We have to keep repeating the basic questions of the current climate change debate:

1) Do we live in an era of a statistically significant, non-cyclical global climate change? And is – or will – this climate change be so big that we will really feel it and suffer from it?

2) If there is a climate change, is it dominantly man-made? Is it the result of the CO2 emissions and of human economic activity?

3) Should a moderate temperature increase bother us more than many other pressing problems we face and should it receive our extraordinary attention at the expense of other competing problems? Are current attempts to mitigate global warming the best allocation of our scarce resources?

4) If we want to change the climate, can it be done? And what will be the consequences of such ambitions of ours?

My answer to these questions is basically NO. I myself, of course, do not aspire to measure the global temperature (if there is anything like that at all), nor to estimate the relative importance of factors which affect it. This is not the area of my comparative advantages. But I do possess enough evidence to reject the allegations of contemporary environmentalists, that these questions have already been answered with a consensual “yes” and that there is an unchallenged scientific consensus about this. To declare that is morally and intellectually deceptive.  We know – with certainty – one thing. The consequences of climate changes – if there are any – will be solved, like any other changes and challenges in the past, by the market and human ingenuity, not by government masterminding. They will be solved by technology, by growing wealth, by human adjustment, mobility and flexibility, not by government regulation and taxation, not by a new version of central planning.
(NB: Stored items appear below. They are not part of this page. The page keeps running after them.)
/-- The decision at 100 µs after the edge; the window then waits for its work (R60). -/
def State.decision (s : State) : State :=
  if s.tick.stopped = true ∨ s.tick.window ≠ .admission then s
  else
    let s := s.toOffset 100000
    let s := { s with tick := { s.tick with window := .decided }, bpm := { s.bpm with recent := [] } }
    let fresh := fun j : Job => { j with atPoll := 0 }
    let s := { s with hif := { s.hif with jobs := s.hif.jobs.map fresh } }
    if s.admits then s.decide_ else s

/-! Sub-tick polls (R72, R75). -/

/-- A job fetched at a poll is considered, from what is unspent at the tick's point and what the rest of the
work window can do. A Critical or Standard job that does not fit is held. -/
def State.considerAtPoll (s : State) (id : Nat) : State :=
  match s.job? id with
  | none => s
  | some j =>
    if j.atPoll = 0 ∨ s.tick.pollsDone < j.atPoll ∨ s.offered j = false ∨ s.tick.window ≠ .work ∨ s.admits = false then s
    else
      let s := s.modJob id (fun j => { j with atPoll := 0 })
      if (s.chan j.desc.channel).state = 3 then s.endJob id { status := 0x22 }
      else
        let rest := guardAt s.tick.periodNs - s.sinceEdge
        let op := s.tick.curOp
        let p : Purse :=
          { left := (List.range 4).map (fun k =>
              min (lget 0 s.tick.budget k - lget 0 s.tick.spent k) (unitsIn k (s.healthy k) op rest)),
            room := (List.range 3).map (fun e => min (lget 0 s.tick.synRoom e) (6 * unitsIn 0 1 op rest)) }
        let cost := s.costs j
        let (short, e) := shortOf p s.synEngines j (s.single j) cost
        let bad := if j.cls = 3 then s.bulkBars j short else short
        if bad.isEmpty then
          let (s, p') := s.tryAdmit p j e cost
          { s with tick := { s.tick with synRoom := (List.range 3).map (fun u =>
              lget 0 s.tick.synRoom u - (lget 0 p.room u - lget 0 p'.room u)) } }
        else if j.cls = 3 then s.endJob id { status := 0x20, reason := shortReason bad }
        else s

/-! Cuts and windows (R27, R62, R86). -/

/-- A job is cut, which counts once, and all its units stop (R62, R86). -/
def State.cutJob (s : State) (id : Nat) : State :=
  match s.job? id with
  | none => s
  | some j =>
    let s := (s.countSegments id).modJob id (fun j => { j with cut := true, cutRow := 0 })
    if j.cut then s else s.bump TCK_CUT_COUNT

/-- The composition of a display is cut: the display repeats its previous frame (Table 2.6). -/
def State.cutCompose (s : State) (d : Nat) : State :=
  if s.tick.composing.contains d && !s.tick.composed.contains d then
    ({ s with tick := { s.tick with composing := ldel s.tick.composing d } }).bump TCK_CUT_COUNT
  else s

/-- The work window opens, at the lower clock when the settle flag is late (R27, R446). -/
def State.openWork (s : State) : State :=
  if s.tick.stopped = true ∨ s.tick.window ≠ .decided then s
  else
    let s := s.toOffset 150000
    let s := if s.pwr.settled then s else (s.raiseI 0x0302).bump PWR_SETTLE_LATE_COUNT
    (({ s with tick := { s.tick with window := .work } }).feedEngines).maybeCompose

/-- The guard-window stop: every busy engine and the compositor stop (R62). -/
def State.guardStop (s : State) : State :=
  let busy := (s.hif.jobs ++ s.hif.live).filter (fun j => decide (j.phase = .admitted))
  let s := busy.foldl (fun s j => s.cutJob j.id) s
  let s := { s with engines := s.engines.map SynEngine.idle }
  [0, 1, 2].foldl (fun s d => s.cutCompose d) s

/-- The patrol reads 64 KiB of DRAM in a guard window (R320). -/
def State.patrolStep (s : State) : State :=
  if s.flag DRC_CTL 1 then
    { s with mem := { s.mem with patrol := (s.mem.patrol + 65536) % (s.dramBytes / 8 * 7) } }
  else s

/-- The guard window starts (R59, R62). -/
def State.openGuard (s : State) : State :=
  if s.tick.stopped = true ∨ s.tick.window = .guard then s
  else
    let s := s.toOffset (guardAt s.tick.periodNs)
    let s := ({ s with tick := { s.tick with window := .guard } }).patrolStep
    (if s.isActive then s.guardStop else s).hwFlag 3

end Sys2Proof.Machine
end

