/-- MRAM takes bytes; what an interrupted write leaves is not known, so its bytes are free values. -/
def State.mramWrite (s : State) (a : Nat) (b : List Byte) (ok : Bool) : State :=
  if ok then { s with mem := { s.mem with mram := splice s.mem.mram a b } }
  else ({ s with mem := { s.mem with mram := splice s.mem.mram a (codedBytes s.fresh 0 b.length) } }).freshen

/-- A little-endian number of an image. -/
def imgNat (f : Nat → Byte) (o n : Nat) : Nat := leNat (imgBytes f o n)

/-- Every byte of a reserved range is 0. -/
def imgZero (f : Nat → Byte) (o n : Nat) : Bool := (imgBytes f o n).all (fun b => b == 0)

/-- The bytes of an ASCII name. -/
def ascii (l : List Nat) : List Byte := l.map (BitVec.ofNat 8)

/-- "AMS2" (R4). -/
def dieCode : List Byte := ascii [0x41, 0x4D, 0x53, 0x32]

/-- Size of a firmware slot: 1.5 MiB (Table 15.4). -/
def slotSize : Nat := 0x180000

/-- MRAM offset of a slot: 0 A, 1 B (Table 15.4). -/
def slotBase (k : Nat) : Nat := slotSize * k

/-- The bytes of a slot. -/
def State.slotByte (s : State) (k : Nat) : Nat → Byte := fun i => s.mramByte (slotBase k + i)

/-- CODE_LEN and PATCH_LEN of an image. -/
def codeLen (f : Nat → Byte) : Nat := imgNat f 0x14 4
/-- PATCH_LEN of an image. -/
def patchLen (f : Nat → Byte) : Nat := imgNat f 0x18 4
/-- The bytes of the embedded patch. -/
def patchByte (f : Nat → Byte) : Nat → Byte := fun i => f (0x80 + codeLen f + i)

/-- Step 1 of R460 within `room` bytes. -/
def headerOk (f : Nat → Byte) (room : Nat) : Bool :=
  imgBytes f 0 4 == ascii [0x53, 0x51, 0x46, 0x57] && imgNat f 4 2 == 1 && imgBytes f 8 4 == dieCode &&
    imgZero f 6 2 && imgZero f 0x11 3 && imgZero f 0x1C 4 && imgZero f 0x60 32 &&
    decide (0x80 + codeLen f + patchLen f + 64 ≤ room)

/-- The checks of R460, in order: 0, or the reason of Table 15.7. -/
def imageErr (f : Nat → Byte) (room epoch : Nat) : Nat :=
  if !headerOk f room then 0xC0
  else if Config.sha256 (imgBytes f 0x20 64) ≠ Config.fwKeyHash then 0xC1
  else if !Config.signatureOk (imgBytes f 0 (0x80 + codeLen f + patchLen f + 64)) then 0xC2
  else if imgNat f 0x10 1 < epoch then 0xC3
  else 0

/-! The microcode patch (R386 to R390). -/

/-- Patch words and overrides of an image. -/
def patchW (f : Nat → Byte) : Nat := imgNat f 0x16 2
/-- Number of overrides. -/
def patchV (f : Nat → Byte) : Nat := imgNat f 0x18 2
/-- Length of a patch image. -/
def patchSize (f : Nat → Byte) : Nat := 0x80 + 12 * patchW f + 4 * patchV f + 80

/-- Step 1 of R386. -/
def patchHeaderOk (f : Nat → Byte) (len : Nat) : Bool :=
  imgBytes f 0 4 == ascii [0x53, 0x51, 0x4D, 0x50] && imgNat f 4 2 == 1 && imgBytes f 8 4 == dieCode &&
    imgNat f 0x0C 4 == Config.romId.toNat && imgZero f 6 2 && imgZero f 0x15 1 && imgZero f 0x1A 2 &&
    imgZero f 0x68 24 && decide (1 ≤ patchW f) && decide (patchW f ≤ 1024) && decide (patchV f ≤ 256) &&
    len == patchSize f

/-- Overrides of a decrypted body: dispatch index and target (Table 12.4). -/
def overridesOf (w v : Nat) (plain : List Byte) : List (Nat × Nat) :=
  (List.range v).map (fun i =>
    let x := leAt plain (12 * w + 4 * i) 4
    (bits x 7 0, bits x 20 8))

/-- Step 6 of R386. -/
def overridesOk (w : Nat) (l : List (Nat × Nat)) : Bool :=
  ((l.map (·.1)).foldl ladd []).length == l.length &&
    l.all (fun x => decide (0x1000 ≤ x.2) && decide (x.2 ≤ 0x0FFF + w))

/-- Steps 1 to 3 of R386: LOAD_RESULT, 0 when they pass. -/
def patchFront (f : Nat → Byte) (len : Nat) : Nat :=
  if !patchHeaderOk f len then 2
  else if Config.sha256 (imgBytes f 0x28 64) ≠ Config.patchKeyHash then 3
  else if !Config.signatureOk (imgBytes f 0 len) then 4
  else 0

/-- The embedded patch of an image passes steps 1, 2, 3 and 5 of R386, or there is none (R464, R466). -/
def State.embeddedOk (s : State) (f : Nat → Byte) : Bool :=
  patchLen f == 0 ||
    (patchFront (patchByte f) (patchLen f) == 0 && decide (s.sys.patchEpochFuse ≤ imgNat (patchByte f) 0x14 1))

/-- The checks of COMMIT and of the rescue procedure on an image (R464, R466). -/
def State.stagedErr (s : State) (f : Nat → Byte) (room : Nat) : Nat :=
  let e := imageErr f room s.sys.fwEpochFuse
  if e ≠ 0 then e else if s.embeddedOk f then 0 else 0xC4

/-- LOAD_RESULT of a patch with its decrypted body (R386). -/
def State.patchResult (s : State) (f : Nat → Byte) (len : Nat) : Nat × List Byte :=
  let e := patchFront f len
  if e ≠ 0 then (e, [])
  else
    match (if s.sys.patchKey then Config.decrypt (imgBytes f 0 len) else none) with
    | none => (5, [])
    | some plain =>
      if imgNat f 0x14 1 < s.sys.patchEpochFuse then (6, [])
      else if overridesOk (patchW f) (overridesOf (patchW f) (patchV f) plain) then (0, plain) else (7, [])

/-- An engine whose patch read-back mismatches starts fenced (R387; "When it fails" of the patch section). -/
def State.patchMismatch (s : State) (u : Nat) : State :=
  s.raise 0x1002 { source := u } { unit := some (.syn, u) }

/-- Stage 3: the patch stored with slot `k` is loaded, or every engine stays on ROM (R386 to R388). -/
def State.loadPatch (s : State) (k : Nat) (mismatch : List Nat) : State :=
  let f := s.slotByte k
  if patchLen f = 0 then s
  else
    let p := patchByte f
    let (r, plain) := s.patchResult p (patchLen f)
    let set := fun (y : Sys) => { s with sys := y }
    if r = 0 then
      let words := (List.range (patchW p)).map (fun i => leAt plain (12 * i) 12)
      let s := set { s.sys with loadResult := 0, overrides := overridesOf (patchW p) (patchV p) plain,
                                patchWords := words, patchVersion := imgNat p 0x10 4,
                                imageEpoch := imgNat p 0x14 1 }
      mismatch.foldl (fun s u => if u < 3 then s.patchMismatch u else s) s
    else (set { s.sys with loadResult := r }).raiseI (if r = 6 then 0x1009 else 0x1008)

/-! Firmware slots (R459 to R462). -/

/-- The boot record of a slot. -/
def State.slot (s : State) (k : Nat) : FwSlot := if k = 0 then s.sys.slotA else s.sys.slotB
/-- Change the boot record of a slot. -/
def State.modSlot (s : State) (k : Nat) (f : FwSlot → FwSlot) : State :=
  if k = 0 then { s with sys := { s.sys with slotA := f s.sys.slotA } }
  else { s with sys := { s.sys with slotB := f s.sys.slotB } }

/-- A slot is marked BAD and SYS 0x0101 is due once the kernel runs (R460, R461). -/
def State.markBad (s : State) (k : Nat) : State :=
  let s := s.modSlot k (fun x => { x with state := 3 })
  { s with sys := { s.sys with slotFaultDue := true } }

/-- A TRIAL slot that did not stay is marked BAD and the other slot is preferred (R458, R461). -/
def State.revertSlot (s : State) (k : Nat) : State :=
  let s := s.markBad k
  { s with sys := { s.sys with preferred := 1 - k, trialBooted := false } }

/-- Slot `k` is booted. -/
def State.bootFrom (s : State) (k : Nat) : State :=
  let x := s.slot k
  { s with sys := { s.sys with bootSlot := k, fwVersion := x.version, fwEpoch := x.epoch,
                               trialBooted := s.sys.trialBooted || x.state == 2 } }

/-- A slot is tried: what the boot record says first, then its image (R460, R461). -/
def State.trySlot (s : State) (k : Nat) : State × Bool :=
  match (s.slot k).state with
  | 0 => (s, false)
  | 3 => (s, false)
  | st =>
    if st = 2 ∧ s.sys.trialBooted = true then (s.revertSlot k, false)
    else if imageErr (s.slotByte k) slotSize s.sys.fwEpochFuse = 0 then (s.bootFrom k, true)
    else
      let s := s.markBad k
      ({ s with sys := { s.sys with slotFail := true } }, false)

/-- Slot choice: the preferred slot, then the other one (R460). -/
def State.chooseSlot (s : State) : State × Bool :=
  let p := s.sys.preferred
  match s.trySlot p with
  | (s, true) => (s, true)
  | (s, false) => s.trySlot (1 - p)

/-- The slot that a start which is known to succeed boots, when the boot record has one. -/
def State.goodSlot (s : State) : Option Nat :=
  [s.sys.preferred, 1 - s.sys.preferred].find? (fun k =>
    (s.slot k).state == 1 || ((s.slot k).state == 2 && !s.sys.trialBooted))

/-! The life cycle (R468 to R476). -/

/-- A bit that the spec leaves to the hardware: a fuse reads back as programmed. -/
def State.freeBit (s : State) : State × Bool := (s.freshen, Config.free s.fresh % 2 == 0)

/-- Steps 2 and 3 of R473 for target state `t`: RETURNED destroys the key; the fuse may fail to read back. -/
def State.programState (s : State) (t : Nat) (fuseOk : Bool) : State :=
  { s with sys := { s.sys with
      patchKey := s.sys.patchKey && t != 3, lifeState := if fuseOk then t else s.sys.lifeState,
      lcsResult := if fuseOk then 0 else 6 } }

/-- The user region of MRAM written with zeros. -/
def State.wipeUser (s : State) : State :=
  { s with mem := { s.mem with mram := splice s.mem.mram 0x300000 (List.replicate 0xF0000 0) } }

/-- Steps 4 and 5 of R473, DRAM apart: the on-chip memories, patch RAM and the Keeper SRAM; for RETURNED the user
region too. -/
def State.wipeChip (s : State) (t : Nat) : State :=
  let s := { s with
    mem := { s.mem with sram := [] }
    sys := { s.sys with patchWords := [], overrides := [] }
    log := .reset
    power := { s.power with latched := [], seen := 0 } }
  if t = 3 then s.wipeUser else s

/-- The DRAM wiped. -/
def State.wipeDram (s : State) : State := { s with mem := { s.mem with dram := [] } }

/-- A wipe has passed: WIPE_PENDING is cleared and its duration noted (R473, step 6). -/
def State.wipeDone (s : State) (us : Nat) : State :=
  { s with sys := { s.sys with wipePending := none, dramWipeDue := false, wipeUs := us } }

/-! The boot stages (R455, Table 15.3). -/

/-- SYS_STATUS.BOOT_STAGE. -/
def State.stage (s : State) (n : Nat) : State := { s with sys := { s.sys with bootStage := n } }

/-- Rescue boot (R462, R465): pads as in SAFE, the endpoint held in reset. -/
def State.enterRescue (s : State) (noSlot : Bool) : State :=
  let s := { s with
    sys := { s.sys with rescue := true, rescueNoSlot := noSlot }
    bus := { s.bus with endpointOff := true, linkGen := 0, linkWidth := 0, bme := false }
    tick := { s.tick with stopped := true } }
  if noSlot then
    ((((s.setStatus 0x0102).logFault 0x0102 .s .s {}).present 0x0102 0xFF).bump GRD_REACT_COUNT 4)
  else s

/-- Stage 1, and the first part of a wipe that is resumed (R457, R475). -/
def State.stage1 (s : State) : State :=
  let s := s.stage 1
  let s := { s with power := { s.power with wakeOut := false } }
  match s.sys.wipePending with
  | none => s
  | some t =>
    let (s, ok) := s.freeBit
    let s := (s.programState t (ok || s.sys.lifeState == t)).wipeChip t
    { s with sys := { s.sys with dramWipeDue := true } }
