/-- DECODE needs a HOST_DECODE channel (R219). -/
def State.kindOk (s : State) (d : Desc) : Bool :=
  !s.chanExists d.channel || d.opcode != 0x10 || (s.chan d.channel).kind == kindHost

/-- The lowest reason with which a descriptor fails validation (R122, Table 3.11). -/
def State.descErr (s : State) (d : Desc) : Option Nat :=
  if !jobOpcodes.contains d.opcode then some 0x40
  else if !s.channelOk d then some 0x41
  else if !s.cqOn d.cq then some 0x42
  else if !s.classOk d then some 0x43
  else if d.reservedSet then some 0x44
  else if d.addresses.any (fun a => a.1 == 0 || a.1 % a.2 != 0) then some 0x45
  else if !(s.payloadOk d && s.kindOk d) then some 0x46
  else none

/-- The class of a job: CLASS of the descriptor, else the channel's; 0 until the channel exists (R118). -/
def State.classFor (s : State) (d : Desc) : Nat :=
  if d.flags % 4 = 0 then (s.chan d.channel).cls else d.flags % 4

/-! Fetch (R103, R122, R123, R134 to R136). -/

/-- JT_OCC: entries of the job table in use (R133). -/
def State.jtOcc (s : State) : Nat := s.hif.jobs.length

/-- JT_RSV in force. -/
def State.jtRsv (s : State) : Nat := min 128 (s.fld HIF_CTL 7 0)

/-- Descriptors of a ring that are not fetched yet. -/
def State.unfetched (s : State) (n : Nat) : Nat := if s.sqOn n then ringCount (s.sq n).pi (s.sq n).ci else 0

/-- The job-table bound of a priority (R135). -/
def State.jtBound (s : State) (prio : Nat) : Nat := if prio = 3 then 512 else 512 - s.jtRsv

/-- Rings of a priority in the order in which they are served: from the ring after the one last served on (R134); ring
0 comes first before any was served (notes/assumptions/160.md). -/
def State.ringOrder (s : State) (prio : Nat) : List Nat :=
  ((List.range 64).map (fun k => (lget 63 s.hif.served prio + 1 + k) % 64)).filter
    (fun n => s.fld HIF_SQ_CFG 6 5 n == prio)

/-- The next ring of a priority to supply a descriptor. -/
def State.nextOf (s : State) (prio : Nat) : Option Nat :=
  if s.jtOcc < s.jtBound prio then (s.ringOrder prio).find? (fun n => decide (0 < s.unfetched n) && !(s.sq n).failed)
  else none

/-- The ring that supplies the next descriptor: the highest priority that has one (R134). -/
def State.nextRing (s : State) : Option Nat := [3, 2, 1, 0].findSome? s.nextOf

/-- A fetched descriptor enters the job table and is validated (R103, R122, R123, R133, R148, R366). `poll`: the
poll whose admission is to consider it. -/
def State.enterJob (s : State) (n : Nat) (d : Desc) (poll : Nat) : State :=
  let q := s.sq n
  let s := (s.setSq n { q with ci := (q.ci + 1) % 65536 }).bump64 HIF_DESC_FETCH_COUNT
  let cq := if s.cqOn d.cq then d.cq else s.fld HIF_SQ_CFG 13 8 n
  let (s, flow) := s.takeFlow cq
  let id := s.hif.nextJob
  let j := { Job.blank id .host n cq d (s.classFor d) s.tick.number.toNat with
             flow := flow, fetchNs := s.ktime, atPoll := poll, captured := s.ktime }
  let s := { s with hif := { s.hif with jobs := s.hif.jobs ++ [j], nextJob := id + 1,
                                        peak := max s.hif.peak (s.hif.jobs.length + 1) } }
  let s := s.decBound (.submission n)
  match s.descErr d with
  | some r => s.endJob id { status := 0x23, reason := r }
  | none =>
    if d.opcode = 0x01 ∨ d.opcode = 0x06 then
      { s with hif := { s.hif with creating := s.hif.creating ++ [d.channel] } }
    else s

/-- A descriptor read fails: SQ_CI stays, and the ring is left until the next doorbell read (R144, R145). -/
def State.fetchFailed (s : State) (n : Nat) (poisoned : Bool) : State :=
  let s := s.bump HIF_DMA_ERR_COUNT
  let s := if poisoned then s.raiseI 0x0206 { source := n } else s
  let q := s.sq n
  if q.loggedTick = some s.tick.number.toNat then s.setSq n { q with failed := true }
  else
    (s.setSq n { q with failed := true, loggedTick := some s.tick.number.toNat }).raiseI 0x0202 { source := n }

/-- Ring `n` is the ring last served at its priority. -/
def State.noteServed (s : State) (n : Nat) : State :=
  { s with hif := { s.hif with served := lmod s.hif.served (s.fld HIF_SQ_CFG 6 5 n) (fun _ => n) } }

/-- The fetch of a doorbell read ends: a JOBTABLE_FULL episode begins, goes on or ends (R136); its SOURCE is the
lowest-numbered ring left (notes/assumptions/161.md). -/
def State.endFetch (s : State) : State :=
  let left := (List.range 64).filter (fun n => decide (0 < s.unfetched n) && !(s.sq n).failed)
  let s := { s with hif := { s.hif with fetching := false } }
  match left with
  | [] => { s with hif := { s.hif with jtFull := false } }
  | n :: _ =>
    if s.hif.jtFull then s
    else
      let total := ((List.range 64).map s.unfetched).sum
      let s := { s with hif := { s.hif with jtFull := true } }
      (s.bump HIF_JOBTABLE_FULL_COUNT).event 0x50 n (leNats 2 s.jtOcc ++ leNats 2 (min 65535 total))

/-- Descriptors arrive in the order of R134; a ring whose read failed has been served too
(notes/assumptions/160.md). -/
def State.fetchAll (poll : Nat) (s : State) : List (Served (List Byte)) → State
  | [] => if s.nextRing.isNone then s.endFetch else s
  | a :: t =>
    match s.nextRing with
    | none => s.endFetch
    | some n =>
      let s := s.noteServed n
      match a with
      | .ok b => State.fetchAll poll (s.enterJob n (descOf b) poll) t
      | .failed => State.fetchAll poll (s.fetchFailed n false) t
      | .poisoned => State.fetchAll poll (s.fetchFailed n true) t

/-! Doorbell reads (R106 to R109, R114, R115, R578). -/

/-- A doorbell index is out of range (R114). -/
def State.badIndex (s : State) (source : Nat) : State := s.raiseI 0x0205 { source := source }

/-- One line of the doorbell block (Table 3.4, R107, R114). -/
def State.takeLine (b : List Byte) (s : State) (n : Nat) : State :=
  let pi := leAt b (64 * n) 2
  let ci := leAt b (64 * n + 4) 2
  let ev := leAt b 8 2
  let q := s.sq n
  let s := if s.sqOn n then
      (if ringCount pi q.ci ≤ s.sqSize n then s.setSq n { q with pi := pi, failed := false }
       else (s.setSq n { q with failed := false }).badIndex n)
    else s
  let c := s.cq n
  let s := if s.cqOn n then
      (if ringCount c.pi ci ≤ s.cqSize n then
         (s.setCq n { c with ci := ci, recent := c.recent.take (ringCount c.pi ci) }).freeBitstream n ci
       else s.badIndex n)
    else s
  if n = 0 then
    (if ringCount s.hif.evPi ev ≤ 2 ^ s.fld HIF_EVQ_CFG 3 0 then
       { s with hif := { s.hif with evCi := ev, evRecent := s.hif.evRecent.take (ringCount s.hif.evPi ev) } }
     else s.badIndex 0xFF)
  else s

/-- The doorbell block is taken, and completions that waited for room are posted (R104, R109). -/
def State.takeDoorbell (s : State) (b : List Byte) : State :=
  let s := (List.range 64).foldl (State.takeLine b) s
  let s := { s with hif := { s.hif with fetching := true, dbRead := true } }
  s.drainDone

/-- The doorbell read fails (R115, R145). -/
def State.doorbellFailed (s : State) (poisoned : Bool) : State :=
  let s := { s with hif := { s.hif with fetching := false, dbRead := true } }
  let s := (s.bump HIF_DMA_ERR_COUNT).raiseI 0x0203
  if poisoned then s.raiseI 0x0206 else s

/-- A doorbell read is served. -/
def State.readDoorbell (s : State) (a : Served (List Byte)) : State :=
  match a with
  | .ok b => s.takeDoorbell b
  | .failed => s.doorbellFailed false
  | .poisoned => s.doorbellFailed true

/-- Which poll a descriptor that arrives now is for: 0 until the decision, then the poll whose fetch it belongs to or
the next one (R60, R110). -/
def State.pollNow (s : State) : Nat :=
  match s.hif.polling with
  | some p => p.1
  | none => if s.tick.window = .admission then 0 else s.tick.pollsDone + 1

/-! Ordered release (R124, R126, R367 to R369). -/

/-- An ordered flow. -/
def State.oflow (s : State) (f : Nat) : OFlow := tget .reset s.sch.flows f
/-- The next sequence number of a flow is released. -/
def State.passFlow (s : State) (f : Nat) : State :=
  let x := s.oflow f
  { s with sch := { s.sch with flows := tput .reset s.sch.flows f { x with release := (x.release + 1) % 65536 } } }

/-- A flow releases from its lowest unreleased number upward, over places that were given up, until a job that has
not ended or whose ring is full (R367, R368). -/
def State.releaseFlow (f : Nat) : Nat → State → State
  | 0, s => s
  | k + 1, s =>
    let x := s.oflow f
    if x.release = x.next then s
    else
      match (s.hif.jobs ++ s.hif.live).find? (fun j => decide (j.flow = some (f, x.release))) with
      | none => State.releaseFlow f k (s.passFlow f)
      | some j =>
        match j.phase with
        | .done c =>
          match s.postCpl j.cq c j.reserved with
          | (s, .posted) => State.releaseFlow f k ((s.dropJob j.id).passFlow f)
          | (s, .dropped) => State.releaseFlow f k ((s.dropJob j.id).passFlow f)
          | (s, .full) =>
            if j.origin = .liveDecode then
              State.releaseFlow f k (((s.bump DEC_LIVE_CPL_LOST_COUNT).dropJob j.id).passFlow f)
            else s
        | .waiting => s
        | .executing => s
        | .admitted => s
I am convinced that fighting for freedom and free markets remains the issue of the day. We may be, some of us, oversensitive in this respect but I am sure it is – in principle – not about our personal oversensitivity but about the real dangers we see around us when our eyes are wide open and not blinded by political correctness. In the moment of the fall of communism, almost 19 years ago, I did not expect to experience such devastating attacks on our freedom and such intensity and extensity of government intervention into my own life as I face now. 

What I am saying may look like a pessimistic conclusion. It is not. It is just a wake-up call. To make a change, but I mean a real “change”, not the one discussed in American presidential campaign, we mustn’t be silent, or just happy with the world of modern electronic gadgets, of internet and cable television, of easy and cheap long-distance flights, of holidays in the Caribbean or on the French Riviera, etc. We should not accept putting various manipulative ambitions ahead of freedom and free markets. We should not become helpless victims of new progressive “isms” and of political correctness.  We should stand up for our good old beliefs and convictions. I suppose that is the motivation behind the Barry Goldwater Award. If so, thank you once again for giving me the opportunity to be here with you tonight.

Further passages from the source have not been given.